* [TASK REQUIREMENTS]:
What lines of the data hold the string "raise"? Copy them all.

* [PROVIDED ENTRIES]:
/-- WAIT_COMPLETE (R240): a host wait, or the step program's wait on a slot. -/
def execWaitComplete (w : Option (BitVec 4)) (s : State) : Host.Outcome State Fault Refusal :=
  match w with
  | some w => .next (hostWaitComplete s w)
  | none => .next (completeIf s .tsu fun w => match w with | .slot _ _ => true | _ => false)

/-- FLAG_AUTOCLR (R231): the flag clears in the cycle after a wait on it completed, and after every other wait on it whose
condition held in that cycle. -/
def execFlagAutoclr (slot : BitVec 12) (s : State) : Host.Outcome State Fault Refusal :=
  if (s.slot slot).clr then
    let s := (List.range 16).foldl (fun s w =>
      if (s.hostWait (BitVec.ofNat 4 w)).waitArmSlot == slot then hostWaitComplete s (BitVec.ofNat 4 w) else s) s
    let s := completeIf s .tsu fun w => match w with | .slot k _ => k == slot | _ => false
    .next (modSlot s slot fun x => { x with clr := false, regs := { x.regs with soValValue := 0 } })
  else .next s

/-! ## Egg timers (R292, R532) -/

/-- EV_WAIT_TIMEOUT of a home engine's wait (R292, R532). -/
def homeTimeoutEv (s : State) (j : BitVec 12) (sub : BitVec 16) (ctx : BitVec 16) (target value : BitVec 64) : State :=
  raise s .hub (jobEv s j 0x0001 sub 1 0xFFFFFFFF (s.job j).seq.step
    [(16, ctx.toNat), (16, 0xFFFF), (8, 0), (2, 3), (6, 0), (8, 0), (8, 0), (64, target.toNat), (64, value.toNat)])

/-- The lowest channel of a mask. -/
def lowestChan (m : BitVec 4) : Nat := ([0, 1, 2, 3].find? fun i => m.getLsbD i).getD 0

/-- The record of a VARY word that waited on an empty replay queue: its SUB and payload are free. -/
def replayTimeoutEv (s : State) (x : Site) : State :=
  let (n, s) := s.fresh
  let v := Config.replayTimeout n
  let sub := v.extractLsb' 192 16
  let e := match x with
    | .tsu => tsuEv s 0x0001 sub 1 []
    | .home j => jobEv s j 0x0001 sub 1 0xFFFFFFFF (s.job j).seq.step []
  raise s (sitePart x) { e with payload := v.extractLsb' 0 192 }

* [REPLY TO THE EXERCISE]:
  raise s .hub (jobEv s j 0x0001 sub 1 0xFFFFFFFF (s.job j).seq.step
  raise s (sitePart x) { e with payload := v.extractLsb' 0 192 }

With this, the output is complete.